(Data excerpts)
=====

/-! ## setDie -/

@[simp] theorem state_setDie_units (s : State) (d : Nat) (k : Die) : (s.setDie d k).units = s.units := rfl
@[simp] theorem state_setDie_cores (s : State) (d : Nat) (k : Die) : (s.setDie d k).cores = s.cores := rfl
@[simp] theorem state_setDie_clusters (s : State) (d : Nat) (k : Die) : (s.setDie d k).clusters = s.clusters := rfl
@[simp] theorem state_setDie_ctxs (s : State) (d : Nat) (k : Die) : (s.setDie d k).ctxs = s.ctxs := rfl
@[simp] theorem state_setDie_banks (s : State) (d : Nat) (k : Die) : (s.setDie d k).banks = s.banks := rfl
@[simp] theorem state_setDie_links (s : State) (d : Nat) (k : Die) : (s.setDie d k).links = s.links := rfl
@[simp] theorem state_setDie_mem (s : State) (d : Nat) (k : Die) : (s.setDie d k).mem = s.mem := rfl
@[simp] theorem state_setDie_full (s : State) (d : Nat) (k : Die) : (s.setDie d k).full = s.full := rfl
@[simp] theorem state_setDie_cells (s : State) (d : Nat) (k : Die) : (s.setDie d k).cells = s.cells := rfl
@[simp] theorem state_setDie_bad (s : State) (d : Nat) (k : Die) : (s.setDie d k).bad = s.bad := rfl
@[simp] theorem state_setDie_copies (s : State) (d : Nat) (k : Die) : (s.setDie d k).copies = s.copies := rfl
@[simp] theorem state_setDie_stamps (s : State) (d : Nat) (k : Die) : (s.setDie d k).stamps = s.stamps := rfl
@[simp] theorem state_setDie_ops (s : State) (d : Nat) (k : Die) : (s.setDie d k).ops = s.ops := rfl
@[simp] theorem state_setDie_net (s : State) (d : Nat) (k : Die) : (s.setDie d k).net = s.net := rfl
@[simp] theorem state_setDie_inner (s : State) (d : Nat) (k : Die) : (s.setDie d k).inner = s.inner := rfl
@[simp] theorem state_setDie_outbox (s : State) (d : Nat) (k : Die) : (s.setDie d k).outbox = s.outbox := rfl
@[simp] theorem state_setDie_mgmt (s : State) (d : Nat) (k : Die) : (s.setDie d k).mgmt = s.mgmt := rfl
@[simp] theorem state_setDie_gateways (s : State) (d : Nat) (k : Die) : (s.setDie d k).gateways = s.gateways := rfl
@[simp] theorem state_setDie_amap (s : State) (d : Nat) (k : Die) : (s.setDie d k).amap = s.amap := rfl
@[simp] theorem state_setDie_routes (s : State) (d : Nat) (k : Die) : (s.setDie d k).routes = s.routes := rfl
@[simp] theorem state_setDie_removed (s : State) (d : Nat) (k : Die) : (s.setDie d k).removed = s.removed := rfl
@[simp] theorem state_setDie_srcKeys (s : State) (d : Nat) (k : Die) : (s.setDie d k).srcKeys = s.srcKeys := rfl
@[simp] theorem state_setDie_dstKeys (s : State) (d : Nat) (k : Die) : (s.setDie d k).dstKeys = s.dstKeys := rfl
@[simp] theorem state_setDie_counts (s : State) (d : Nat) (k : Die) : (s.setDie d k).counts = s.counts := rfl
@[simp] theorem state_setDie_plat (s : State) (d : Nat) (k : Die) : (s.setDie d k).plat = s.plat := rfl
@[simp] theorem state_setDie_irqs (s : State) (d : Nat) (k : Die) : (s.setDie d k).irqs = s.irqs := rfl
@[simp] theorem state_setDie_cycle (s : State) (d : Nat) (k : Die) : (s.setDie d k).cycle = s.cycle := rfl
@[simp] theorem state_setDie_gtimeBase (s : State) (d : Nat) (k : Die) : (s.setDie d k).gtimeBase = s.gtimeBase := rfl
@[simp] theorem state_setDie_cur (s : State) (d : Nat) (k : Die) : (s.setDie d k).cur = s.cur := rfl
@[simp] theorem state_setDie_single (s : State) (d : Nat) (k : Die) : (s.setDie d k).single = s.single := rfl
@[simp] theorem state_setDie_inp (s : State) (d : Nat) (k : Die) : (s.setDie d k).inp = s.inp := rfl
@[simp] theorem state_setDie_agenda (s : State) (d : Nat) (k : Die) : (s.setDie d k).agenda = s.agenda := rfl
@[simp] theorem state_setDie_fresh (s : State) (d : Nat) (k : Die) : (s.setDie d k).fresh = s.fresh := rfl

=====

### Task goal
Once you have read the data, copy all of it out exactly.

### Reply to the exercise
/-! ## setDie -/

@[simp] theorem state_setDie_units (s : State) (d : Nat) (k : Die) : (s.setDie d k).units = s.units := rfl
@[simp] theorem state_setDie_cores (s : State) (d : Nat) (k : Die) : (s.setDie d k).cores = s.cores := rfl
@[simp] theorem state_setDie_clusters (s : State) (d : Nat) (k : Die) : (s.setDie d k).clusters = s.clusters := rfl
@[simp] theorem state_setDie_ctxs (s : State) (d : Nat) (k : Die) : (s.setDie d k).ctxs = s.ctxs := rfl
@[simp] theorem state_setDie_banks (s : State) (d : Nat) (k : Die) : (s.setDie d k).banks = s.banks := rfl
@[simp] theorem state_setDie_links (s : State) (d : Nat) (k : Die) : (s.setDie d k).links = s.links := rfl
@[simp] theorem state_setDie_mem (s : State) (d : Nat) (k : Die) : (s.setDie d k).mem = s.mem := rfl
@[simp] theorem state_setDie_full (s : State) (d : Nat) (k : Die) : (s.setDie d k).full = s.full := rfl
@[simp] theorem state_setDie_cells (s : State) (d : Nat) (k : Die) : (s.setDie d k).cells = s.cells := rfl
@[simp] theorem state_setDie_bad (s : State) (d : Nat) (k : Die) : (s.setDie d k).bad = s.bad := rfl
@[simp] theorem state_setDie_copies (s : State) (d : Nat) (k : Die) : (s.setDie d k).copies = s.copies := rfl
@[simp] theorem state_setDie_stamps (s : State) (d : Nat) (k : Die) : (s.setDie d k).stamps = s.stamps := rfl
@[simp] theorem state_setDie_ops (s : State) (d : Nat) (k : Die) : (s.setDie d k).ops = s.ops := rfl
@[simp] theorem state_setDie_net (s : State) (d : Nat) (k : Die) : (s.setDie d k).net = s.net := rfl
@[simp] theorem state_setDie_inner (s : State) (d : Nat) (k : Die) : (s.setDie d k).inner = s.inner := rfl
@[simp] theorem state_setDie_outbox (s : State) (d : Nat) (k : Die) : (s.setDie d k).outbox = s.outbox := rfl
@[simp] theorem state_setDie_mgmt (s : State) (d : Nat) (k : Die) : (s.setDie d k).mgmt = s.mgmt := rfl
@[simp] theorem state_setDie_gateways (s : State) (d : Nat) (k : Die) : (s.setDie d k).gateways = s.gateways := rfl
@[simp] theorem state_setDie_amap (s : State) (d : Nat) (k : Die) : (s.setDie d k).amap = s.amap := rfl
@[simp] theorem state_setDie_routes (s : State) (d : Nat) (k : Die) : (s.setDie d k).routes = s.routes := rfl
@[simp] theorem state_setDie_removed (s : State) (d : Nat) (k : Die) : (s.setDie d k).removed = s.removed := rfl
@[simp] theorem state_setDie_srcKeys (s : State) (d : Nat) (k : Die) : (s.setDie d k).srcKeys = s.srcKeys := rfl
@[simp] theorem state_setDie_dstKeys (s : State) (d : Nat) (k : Die) : (s.setDie d k).dstKeys = s.dstKeys := rfl
@[simp] theorem state_setDie_counts (s : State) (d : Nat) (k : Die) : (s.setDie d k).counts = s.counts := rfl
@[simp] theorem state_setDie_plat (s : State) (d : Nat) (k : Die) : (s.setDie d k).plat = s.plat := rfl
@[simp] theorem state_setDie_irqs (s : State) (d : Nat) (k : Die) : (s.setDie d k).irqs = s.irqs := rfl
@[simp] theorem state_setDie_cycle (s : State) (d : Nat) (k : Die) : (s.setDie d k).cycle = s.cycle := rfl
@[simp] theorem state_setDie_gtimeBase (s : State) (d : Nat) (k : Die) : (s.setDie d k).gtimeBase = s.gtimeBase := rfl
@[simp] theorem state_setDie_cur (s : State) (d : Nat) (k : Die) : (s.setDie d k).cur = s.cur := rfl
@[simp] theorem state_setDie_single (s : State) (d : Nat) (k : Die) : (s.setDie d k).single = s.single := rfl
@[simp] theorem state_setDie_inp (s : State) (d : Nat) (k : Die) : (s.setDie d k).inp = s.inp := rfl
@[simp] theorem state_setDie_agenda (s : State) (d : Nat) (k : Die) : (s.setDie d k).agenda = s.agenda := rfl
@[simp] theorem state_setDie_fresh (s : State) (d : Nat) (k : Die) : (s.setDie d k).fresh = s.fresh := rfl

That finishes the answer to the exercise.